[Date Prev][Date Next][Thread Prev][Thread Next][Date Index][Thread Index]
Re: [Classpathx-xml] GNUJAXP.JAR Bug in gnu.xml.pipeline.TextConsumer co
Re: [Classpathx-xml] GNUJAXP.JAR Bug in gnu.xml.pipeline.TextConsumer constructor
Tue, 02 Apr 2002 18:00:46 -0800
> when the TextConsumer class is used to emit plain XML
> (not specially handled XHTML), the XML declaration is
> missing in the output TextConsumer produces.
Not necessarily a bug. And your ad-hoc fix is a NOP,
since the default encoding (given no XML declaration)
is already UTF-8 ... as it says in the XML REC! :)
> super (w, isXhtml ? "US-ASCII" : null);
> The XMLWriter class does not emit the XML declaration if no encoding
> is given.
... and (see the XMLWriter spec) if it can't figure out what the
real encoding is, by asking the OutputStreamWriter that one
hopes you passed.
It'd be very wrong if that code was given a writer that buffered,
say, a "Big5" encoded stream and then always stuck a "UTF-8"
label on it. Far better not to put any encoding declaration into
the output stream, and require the caller to use external encoding
declarations (like "text/xml;charset=...") to resolve this stuff.
> I think both XMLWriter and TextConsumer are at fault here. I understand
> the reason for omitting the XML delaration when (X)HTML output is desired.
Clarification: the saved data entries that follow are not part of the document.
/-- R156, R157, R160, R161, R168: PRESENCE, till messages and damaged frames on a link in each of its states. R178, R190, R192: on the
service link a frame of an unknown kind is refused UNKNOWN-COMMAND; a frame of any command or answer that fails its check is discarded; a
body of a length not allowed is refused BAD-FIELD naming the body for every command, in the form of an answer for every answer, and
counted for a POSTED; a form or action code that the layout does not give is refused BAD-FIELD. -/
def Obligations.FramesArriveOrAreDiscarded : Prop :=
  (∀ (l : Fin 8) (m : TillMsg) (s : State),
     let x := s.link l
     ∃ p a d q : State, exec (.presence l (.good ())) s = .next p ∧ exec (.tillMessageArrival l (.good m)) s = .next a ∧
       exec (.tillMessageArrival l .damaged) s = .next d ∧ exec (.linkHello l .damaged) s = .next q ∧
       exec (.presence l .damaged) s = .next q ∧ q = d ∧
       (p = { s with links := p.links } ∧ a = { s with links := a.links } ∧ d = { s with links := d.links }) ∧
       (s.otherLinks p l ∧ s.otherLinks a l ∧ s.otherLinks d l) ∧
       p.link l = (if x.state = .up then { x with presenceTimer := x.presenceLimit } else x) ∧
       d.link l = (if x.state = .disabled then x else { x with badFrame := x.badFrame.bump }) ∧
       a.link l = match x.state with
         | .disabled => x
         | .listening => { x with dropped := x.dropped.bump }
         | .up => if x.inbound.length < 32 then { x with presenceTimer := x.presenceLimit, inbound := x.inbound ++ [m] }
           else { x with presenceTimer := x.presenceLimit, dropped := x.dropped.bump }) ∧
  (∀ (s : State) (kind : Word16) (ref : Word32) (tagGen : Option (Byte × Word16)) (field : Field),
     let named : Option (Nat × Nat) := tagGen.map (fun x => (x.1.toNat, x.2.toNat))
     exec (.unknownCommand (.body kind ref)) s = .next (s.queue (.result kind ref (.refused .unknownCommand none []))) ∧
     exec (.unknownCommand .badCheck) s = .next s ∧
     (∀ x ∈ commandRows (fun _ => .badCheck), exec x.1 s = .next s) ∧
     (∀ x ∈ commandRows (fun _ => .wrongLength ref), exec x.1 s =
       .next (s.queue (.result x.2 ref (.refused .badField (some .body) [])))) ∧
     (∀ x ∈ commandRows (fun _ => .badCode ref field), exec x.1 s =
       .next (s.queue (.result x.2 ref (.refused .badField (some field) [])))) ∧
     exec (.cardData .badCheck) s = .next s ∧ exec (.noSuchCard .badCheck) s = .next s ∧ exec (.referralAnswer .badCheck) s = .next s ∧
     exec (.posted .badCheck) s = .next s ∧
     exec (.cardData (.wrongLength tagGen)) s = .next (s.queue (.answerRefused 320#16 named)) ∧
     exec (.noSuchCard (.wrongLength tagGen)) s = .next (s.queue (.answerRefused 321#16 named)) ∧
     exec (.referralAnswer (.wrongLength tagGen)) s = .next (s.queue (.answerRefused 322#16 named)) ∧
     exec (.posted .wrongLength) s = .next { s with counters := { s.counters with badPosted := s.counters.badPosted.bump } })

/-! ### The host's answers and the journal -/

/-- R103, R111, R112, R114, R9, R10: CARD-DATA and NO-SUCH-CARD for a SENT fetch whose way is reserved. `u` is the part once the record is
installed or the fetch's way released; then the wait list is dealt with in its order. R77: a lone waiting REVERSE has its stack check made
again after CARD-DATA. It is declined NOT-FOUND when its entry has left the stack, OUT-OF-ORDER when a STANDING entry above it has been
pushed since its take-off, and evaluated otherwise, whatever stood above it at take-off. That an entry pushed since which is REVERSING by
now does not stand in its way is DEDUCED, notes/assumptions/24. -/
def Obligations.FetchAnswersEndTheFetch : Prop :=
  ∀ (tag : Byte) (gen : Word16) (w : CardWire) (x : HostEntry) (f : Fetch) (s : State), s.request tag.toNat = some x →
    x.gen = gen.toNat → x.kind = .fetch f → f.sent = true → s.reservedFor f → (s.dirSet f.set).inOrder f.set →
    let freed (u : State) : Prop := u.request tag.toNat = none ∧ (∀ k, k ≠ tag.toNat → u.request k = s.request k) ∧ s.otherSets u f.set
    ((∃ d, readCard w = some d ∧ d.card = f.card ∧ s.installable d = true) →
      (s.dirMode.isFlushing = false → ∃ u : State,
        exec (.cardData (.body tag gen w)) s = .next (u.serveWaiters f.waiters (serveInstalled f.card)).settle ∧
        u = { s with requests := u.requests, dir := u.dir, nextStay := s.nextStay + 1 } ∧ freed u ∧ u.mostRecent f.card ∧
        (∃ d, readCard w = some d ∧ u.recordOf f.card = some (sealRecord d 0, s.nextStay)) ∧
        (f.waiters = [] → exec (.cardData (.body tag gen w)) s = .next u) ∧
        ∀ (l slot : Nat) (e : ReplyEntry) (x : StackEntry) (n : NotedTill), f.waiters = [⟨l, slot⟩] → s.entry l slot = some e →
          e.bound = .entry x → e.noted = some n →
          let declined (r : Reason) : Prop := ∃ t : State, exec (.cardData (.body tag gen w)) s = .next t ∧
            t = { u with links := t.links, tills := t.tills } ∧ s.marked t n e.bound false ∧ s.otherLinks t l ∧
            t.link l = { s.link l with replies := (s.link l).replies.map (fun y =>
              if y.slot = slot then { y with state := .ready (declinedReply e.msg r none) none none } else y) }
          ((∀ y ∈ (s.till n.till).stack, y.id ≠ x.id) → declined .notFound) ∧
          ∀ (above below : List StackEntry) (y : StackEntry), (s.till n.till).stack = above ++ y :: below → y.id = x.id →
            (∀ z ∈ above, z.id ≠ x.id) →
            ((∃ z ∈ above, z.reversing = false ∧ e.nextEntry ≤ z.id) → declined .outOfOrder) ∧
            ((∀ z ∈ above, z.reversing = false → z.id < e.nextEntry) →
              exec (.cardData (.body tag gen w)) s = .next (evaluate l e f.card u).settle)) ∧
      (s.dirMode.isFlushing = true → ∃ u : State,
        exec (.cardData (.body tag gen w)) s = .next (u.serveWaiters f.waiters serveFlushed).settle ∧
        u = { s with requests := u.requests, dir := u.dir } ∧ freed u ∧ u.findWay f.card = none)) ∧
    ((¬ ∃ d, readCard w = some d ∧ d.card = f.card ∧ s.installable d = true) →
      exec (.cardData (.body tag gen w)) s = .next (s.queue (.answerRefused Kind.cardData (some (tag.toNat, gen.toNat)))).settle) ∧
    (s.dirMode.isFlushing = false → ∃ u : State,
      exec (.noSuchCard (.body tag gen ())) s = .next (u.serveWaiters f.waiters serveUnknown).settle ∧
      u = { s with requests := u.requests, dir := u.dir } ∧ freed u ∧ u.findWay f.card = none ∧
      (u.dirSet f.set).ways = ⟨f.way, .invalid⟩ :: (s.dirSet f.set).ways.filter (fun w => decide (w.no ≠ f.way)) ∧
      ∀ l slot e, f.waiters = [⟨l, slot⟩] → s.entry l slot = some e → e.bound = .free → ∃ t : State,
        exec (.noSuchCard (.body tag gen ())) s = .next t ∧ t = { u with links := t.links } ∧ s.otherLinks t l ∧
        t.link l = { s.link l with replies := (s.link l).replies.map (fun y =>
          if y.slot = slot then { y with state := .ready (declinedReply e.msg .cardUnknown none) none none } else y) })

/-- R104: an answer whose tag and generation name no SENT entry. R131: a POSTED of any sequence `n` that is not that of a record from the
oldest held up to the highest sent. -/
def Obligations.LateAnswersAndInvalidPostedAreCounted : Prop :=
  (∀ (tag : Byte) (gen : Word16) (w : CardWire) (y : ReferralFields) (s : State),
     (∀ x, s.request tag.toNat = some x → x.gen ≠ gen.toNat ∨ ∃ f, x.kind = .fetch f ∧ f.sent = false) →
     let late (kind : Word16) : State :=
       { s with
         counters := { s.counters with late := s.counters.late.bump }
         events := { s.events with pending := s.events.pending ||| 8#16 }
         out := if s.events.enables.getLsbD 3 && s.events.routine
           then s.out ++ [.notice .lateAnswer s.now (.lateAnswer kind tag.toNat gen.toNat)] else s.out }
     exec (.cardData (.body tag gen w)) s = .next (late 320#16) ∧ exec (.noSuchCard (.body tag gen ())) s = .next (late 321#16) ∧
     exec (.referralAnswer (.body tag gen y)) s = .next (late 322#16)) ∧
  (∀ (n : Word32) (s : State),
     (∀ a h d, s.journal.records = a ++ h :: d → h.sequence = s.journal.highestSent → ∀ r ∈ a ++ [h], r.sequence ≠ n.toNat) →
     exec (.posted (.body n)) s = .next { s with counters := { s.counters with
       badPosted := if s.counters.badPosted.value < 65535 then { s.counters.badPosted with value := s.counters.badPosted.value + 1 }
         else { s.counters.badPosted with overflow := true } } })

/-- R116, R64, R79, R118, R16: the host's decision of a referral. A reply of no known outcome, a DECLINED one with no known reason and one
with an amount above 9,999,999 are refused BAD-FIELD, and the entry stays. Any other is relayed into the request's reply queue entry, with
the echo and the flags of the part; an abandoned one is reported undelivered. In WARMING a carried record of the card that the request
named is installed besides, into the card's own VALID way or the victim way; a record that is not installed leaves the relay as it is. -/
def Obligations.ReferralAnswersAreRelayed : Prop :=
  ∀ (tag : Byte) (gen : Word16) (y : ReferralFields) (x : HostEntry) (r : Referral) (s : State),
    s.request tag.toNat = some x → x.gen = gen.toNat → x.kind = .referral r →
    let bad : Prop := 2 < y.reply.outcome.toNat ∨
      y.reply.outcome = 2#8 ∧ (y.reply.reason = 0#8 ∨ 20 < y.reply.reason.toNat) ∨
      9999999 < y.reply.approved.toNat ∨ 9999999 < y.reply.bonus.toNat ∨ 9999999 < y.reply.core.toNat
    let named (card : Nat) : Prop :=
      (r.msg.kind = .enquiry ∨ r.msg.kind = .redeem ∨ r.msg.kind = .hold ∨ r.msg.kind = .reload ∨ r.msg.kind = .reverse) ∧
      requestCard r.msg r.bound = some card
    (bad → exec (.referralAnswer (.body tag gen y)) s =
      .next (s.queue (.answerRefused Kind.referralAnswer (some (tag.toNat, gen.toNat)))).settle) ∧
    (¬ bad → (readReply r.msg y.reply).isSome = true) ∧
    ∀ reply, readReply r.msg y.reply = some reply →
    (reply.hostDecided = true ∧ reply.training = false ∧ reply.standIn = false ∧ reply.lane = r.msg.lane ∧ reply.ref = replyRef r.msg ∧
      reply.approved = y.reply.approved.toNat ∧ reply.bonus = y.reply.bonus.toNat ∧ reply.core = y.reply.core.toNat ∧
      reply.free = if y.reply.flags.getLsbD 3 then some y.reply.free.toNat else none) ∧
    (r.abandoned = true → ∃ u t : State, exec (.referralAnswer (.body tag gen y)) s = .next t ∧ t = u.settle ∧
      u = { s with requests := u.requests, out := s.out ++ [.undelivered tag.toNat gen.toNat reply] } ∧
      u.request tag.toNat = none ∧ ∀ k, k ≠ tag.toNat → u.request k = s.request k) ∧
    ∀ e, r.abandoned = false → s.entry r.link r.slot = some e →
      let relayed (u : State) : Prop :=
        u.request tag.toNat = none ∧ (∀ k, k ≠ tag.toNat → u.request k = s.request k) ∧ s.otherLinks u r.link ∧
        u.link r.link = { s.link r.link with replies := (s.link r.link).replies.map (fun z =>
          if z.slot = r.slot then { z with state := .ready reply none (some (tag.toNat, gen.toNat)) } else z) }
      (s.dirMode ≠ .warming ∨ (∀ w d, y.record = some w → readCard w = some d →
          ¬ named d.card ∨ s.names d.card = true ∨ s.installable d = false ∨ s.findWay d.card = none ∧ s.victim d.card = none ∨
          ∃ no c, s.findWay d.card = some ⟨no, .reserved c⟩) →
        ∃ u t : State, exec (.referralAnswer (.body tag gen y)) s = .next t ∧ t = u.settle ∧
          u = { s with
            requests := u.requests, links := u.links
            tills := if reply.outcome = .declined then (s.clearMark e).tills else s.tills } ∧ relayed u) ∧
      ∀ w d no, s.dirMode = .warming → y.record = some w → readCard w = some d → named d.card →
        s.names d.card = false → s.installable d = true →
        (s.findWay d.card = none ∧ s.victim d.card = some no ∨ ∃ old stay, s.findWay d.card = some ⟨no, .valid old stay⟩) →
        (s.dirSet (setOf d.card)).inOrder (setOf d.card) →
        ∃ t : State, exec (.referralAnswer (.body tag gen y)) s = .next t ∧
          t = { s with
            requests := t.requests, links := t.links, dir := t.dir, nextStay := s.nextStay + 1
            tills := if reply.outcome = .declined then (s.clearMark e).tills else s.tills } ∧ relayed t ∧
          t.recordOf d.card = some (sealRecord d 0, s.nextStay) ∧ t.mostRecent d.card ∧ s.otherSets t (setOf d.card) ∧
          ∀ c x, c ≠ d.card → s.findWay c = some x → x.no ≠ no → t.findWay c = some x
You've got it backwards. XHTML defaults to straight US-ASCII;
anything else has notable portability issues. (But you can emit
specially encoded XHTML if you really want to -- just set it up
> ... TextConsumer should have a constructor of the form
> public TextConsumer (Writer w, String encoding, boolean isXhtml)
If you want an encoding declaration, just make sure you're
passing an OutputStreamWriter. Or invoke setWriter ()
directly (labeling the encoding as you please) instead of
doing it implicitly in the constructor.
The TextConsumer API is set up so you actually have to
work to grab enough rope to hang yourself (as it were :) by
goofing up encodings. But all the tools for it are there,
if you really need them.
> The TextConsumer constructor with a Writer argument is sometimes
> preferable over the OutputStream variant - for example when you
> want output to a String - there's a StringWriter standard class but
> not a StringBufferOutputStream.
In such a case, yet another way to ensure there's an XML
declaration is to just write it directly to the output stream
yourself... :) But I'd not encourage such tricks, since strings
are by definition _not encoded_ ... putting any kind of
encoding declaration in them is error prone, since you may
not know the encoding that'll be used when it's eventually
encoded onto some OutputStream.